The Obama administration has permitted seismic surveys from Delaware to the middle of Florida to determine the existence and size of offshore oil and gas reserves. The Bureau of Ocean Energy Management is reviewing 9 permits from oil companies for conducting these surveys and is taking public comments.
There are two threats to South Carolina businesses from this exploration and possible offshore drilling.
Seismic Airgun Blasting
South Carolina’s fishing and parts of tourism industry are greatly at risk from the seismic airgun blasting used in the exploration process. Seismic airguns are towed behind ships and shoot loud blasts of compressed air through the water and miles into the seabed. These blasts are repeated every ten seconds, 24 hours a day, for days and weeks at a time.
The negative impact to our marine mammals, sea turtles, fish and other wildlife will be significant. The federal government has estimated that 138,000 whales and dolphins will be injured and millions of other ocean wildlife will be harmed.
For whales and dolphins, the impacts include temporary and permanent hearing loss, abandonment of habitat, disruption of mating and feeding, and even beach strandings and death. These animals rely on their hearing to find food, communicate, and reproduce. Their ability to hear is a life or death matter. These marine animals are a tourist attraction particularly for our lowcountry coastal communities.

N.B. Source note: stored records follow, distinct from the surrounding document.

/-! ### chMod -/

@[simp] theorem State.chMod_reg (b : Bool) (f : MarlCh → MarlCh) : (s.chMod b f).reg = s.reg := rfl
@[simp] theorem State.chMod_sys (b : Bool) (f : MarlCh → MarlCh) : (s.chMod b f).sys = s.sys := rfl
@[simp] theorem State.chMod_period (b : Bool) (f : MarlCh → MarlCh) : (s.chMod b f).period = s.period := rfl
@[simp] theorem State.chMod_clk (b : Bool) (f : MarlCh → MarlCh) : (s.chMod b f).clk = s.clk := rfl
@[simp] theorem State.chMod_vrc (b : Bool) (f : MarlCh → MarlCh) : (s.chMod b f).vrc = s.vrc := rfl
@[simp] theorem State.chMod_lss (b : Bool) (f : MarlCh → MarlCh) : (s.chMod b f).lss = s.lss := rfl
@[simp] theorem State.chMod_img (b : Bool) (f : MarlCh → MarlCh) : (s.chMod b f).img = s.img := rfl
@[simp] theorem State.chMod_ct (b : Bool) (f : MarlCh → MarlCh) : (s.chMod b f).ct = s.ct := rfl
@[simp] theorem State.chMod_lanes (b : Bool) (f : MarlCh → MarlCh) : (s.chMod b f).lanes = s.lanes := rfl
@[simp] theorem State.chMod_link (b : Bool) (f : MarlCh → MarlCh) : (s.chMod b f).link = s.link := rfl
@[simp] theorem State.chMod_cp (b : Bool) (f : MarlCh → MarlCh) : (s.chMod b f).cp = s.cp := rfl
@[simp] theorem State.chMod_cpB (b : Bool) (f : MarlCh → MarlCh) : (s.chMod b f).cpB = s.cpB := rfl
@[simp] theorem State.chMod_eng (b : Bool) (f : MarlCh → MarlCh) : (s.chMod b f).eng = s.eng := rfl
@[simp] theorem State.chMod_loam (b : Bool) (f : MarlCh → MarlCh) : (s.chMod b f).loam = s.loam := rfl
@[simp] theorem State.chMod_acq (b : Bool) (f : MarlCh → MarlCh) : (s.chMod b f).acq = s.acq := rfl
@[simp] theorem State.chMod_strata (b : Bool) (f : MarlCh → MarlCh) : (s.chMod b f).strata = s.strata := rfl
@[simp] theorem State.chMod_thm (b : Bool) (f : MarlCh → MarlCh) : (s.chMod b f).thm = s.thm := rfl
@[simp] theorem State.chMod_evr (b : Bool) (f : MarlCh → MarlCh) : (s.chMod b f).evr = s.evr := rfl
@[simp] theorem State.chMod_pwm (b : Bool) (f : MarlCh → MarlCh) : (s.chMod b f).pwm = s.pwm := rfl
@[simp] theorem State.chMod_cell (b : Bool) (f : MarlCh → MarlCh) : (s.chMod b f).cell = s.cell := rfl
@[simp] theorem State.chMod_kao (b : Bool) (f : MarlCh → MarlCh) : (s.chMod b f).kao = s.kao := rfl
@[simp] theorem State.chMod_station (b : Bool) (f : MarlCh → MarlCh) : (s.chMod b f).station = s.station := rfl
@[simp] theorem State.chMod_ep (b : Bool) (f : MarlCh → MarlCh) : (s.chMod b f).ep = s.ep := rfl
@[simp] theorem State.chMod_out (b : Bool) (f : MarlCh → MarlCh) : (s.chMod b f).out = s.out := rfl
@[simp] theorem State.chMod_freeCtr (b : Bool) (f : MarlCh → MarlCh) : (s.chMod b f).freeCtr = s.freeCtr := rfl
@[simp] theorem State.chMod_pending (b : Bool) (f : MarlCh → MarlCh) : (s.chMod b f).pending = s.pending := rfl

/-! ### stMod -/

@[simp] theorem State.stMod_reg (f : Station → Station) : (s.stMod f).reg = s.reg := rfl
@[simp] theorem State.stMod_sys (f : Station → Station) : (s.stMod f).sys = s.sys := rfl
@[simp] theorem State.stMod_period (f : Station → Station) : (s.stMod f).period = s.period := rfl
@[simp] theorem State.stMod_clk (f : Station → Station) : (s.stMod f).clk = s.clk := rfl
@[simp] theorem State.stMod_vrc (f : Station → Station) : (s.stMod f).vrc = s.vrc := rfl
@[simp] theorem State.stMod_lss (f : Station → Station) : (s.stMod f).lss = s.lss := rfl
@[simp] theorem State.stMod_img (f : Station → Station) : (s.stMod f).img = s.img := rfl
@[simp] theorem State.stMod_ct (f : Station → Station) : (s.stMod f).ct = s.ct := rfl
@[simp] theorem State.stMod_lanes (f : Station → Station) : (s.stMod f).lanes = s.lanes := rfl
@[simp] theorem State.stMod_link (f : Station → Station) : (s.stMod f).link = s.link := rfl
@[simp] theorem State.stMod_cp (f : Station → Station) : (s.stMod f).cp = s.cp := rfl
@[simp] theorem State.stMod_cpB (f : Station → Station) : (s.stMod f).cpB = s.cpB := rfl
@[simp] theorem State.stMod_eng (f : Station → Station) : (s.stMod f).eng = s.eng := rfl
@[simp] theorem State.stMod_loam (f : Station → Station) : (s.stMod f).loam = s.loam := rfl
@[simp] theorem State.stMod_acq (f : Station → Station) : (s.stMod f).acq = s.acq := rfl
@[simp] theorem State.stMod_strata (f : Station → Station) : (s.stMod f).strata = s.strata := rfl
@[simp] theorem State.stMod_thm (f : Station → Station) : (s.stMod f).thm = s.thm := rfl
@[simp] theorem State.stMod_evr (f : Station → Station) : (s.stMod f).evr = s.evr := rfl
@[simp] theorem State.stMod_pwm (f : Station → Station) : (s.stMod f).pwm = s.pwm := rfl
@[simp] theorem State.stMod_cell (f : Station → Station) : (s.stMod f).cell = s.cell := rfl
@[simp] theorem State.stMod_kao (f : Station → Station) : (s.stMod f).kao = s.kao := rfl
@[simp] theorem State.stMod_marl (f : Station → Station) : (s.stMod f).marl = s.marl := rfl
@[simp] theorem State.stMod_station (f : Station → Station) : (s.stMod f).station = f s.station := rfl
@[simp] theorem State.stMod_ep (f : Station → Station) : (s.stMod f).ep = s.ep := rfl
@[simp] theorem State.stMod_out (f : Station → Station) : (s.stMod f).out = s.out := rfl
@[simp] theorem State.stMod_freeCtr (f : Station → Station) : (s.stMod f).freeCtr = s.freeCtr := rfl
@[simp] theorem State.stMod_pending (f : Station → Station) : (s.stMod f).pending = s.pending := rfl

Airgun blasts also kill fish eggs and larvae and scare away fish from important habitats. Previous seismic surveys have resulted in catch rates of cod and haddock to decline by 40 to 80 percent for thousands of miles. Such disturbance will have negative economic impacts on our South Carolina fishing and fishing-related tourism industries. More than 6,000 people in SC are employed in the fishing industry and commercial and recreational fishing accounts for more than 500 million dollars in sales per year.
Oil Spills
There is already much evidence that there is insufficient oil and gas reserves off the South Carolina coast for it to be economical for extraction according to Mitchell Colgan, chairman of the College of Charleston’s Geology and Environmental Geosciences Department. However, this information is not based on seismic airgun blasting, which the proponents of offshore drilling hope will find different results. If this more dangerous form of testing simply confirms earlier data that there is a lack of oil and gas reserves off the South Carolina coast, then all the damage to wildlife and our economy will have been in vain with the related costs borne by our state’s small businesses.
However, in the unlikely scenario that drilling is economically possible, even more significant economic risks face our tourism economy from the inevitable oil spills. We all remember the recent disastrous economic and environmental impact of the Deepwater Horizon oil rig explosion in 2010. The Gulf coast communities took years to recover. Putting our small business coastal tourism industry at risk so that petroleum companies can profit and a few jobs created is a foolhardy gamble.
S.C. Small Business Chamber Position
The South Carolina Small Business Chamber of Commerce opposes seismic airgun blasting to explore for oil and gas reserves off our coast. When other non-harmful testing procedures are available, any potential oil and gas reserves will still be there for the discovery. Such new testing technologies are being developed.
If the seismic airgun testing is permitted, prior to the testing the oil companies should be required to produce a detailed documentation of existing ocean wildlife as well as a thorough accounting of individual business revenue and jobs associated with our fishing and tourism industry. State revenue derived from taxes from businesses and jobs associated with our fishing and tourism industry should also be determined prior to any testing.
The testing oil companies should be required to obtain sufficient liability insurance to compensate businesses, workers and the state of South Carolina for any loss of revenue due to the testing.
Prior to any actual offshore oil or gas drilling, the oil companies should be required to produce and make public an action plan for containment and recovery of oil from a spill. The oil companies should also be required to obtain sufficient liability insurance to compensate businesses, workers and the state of South Carolina for any loss of revenue due to an oil spill or related incident.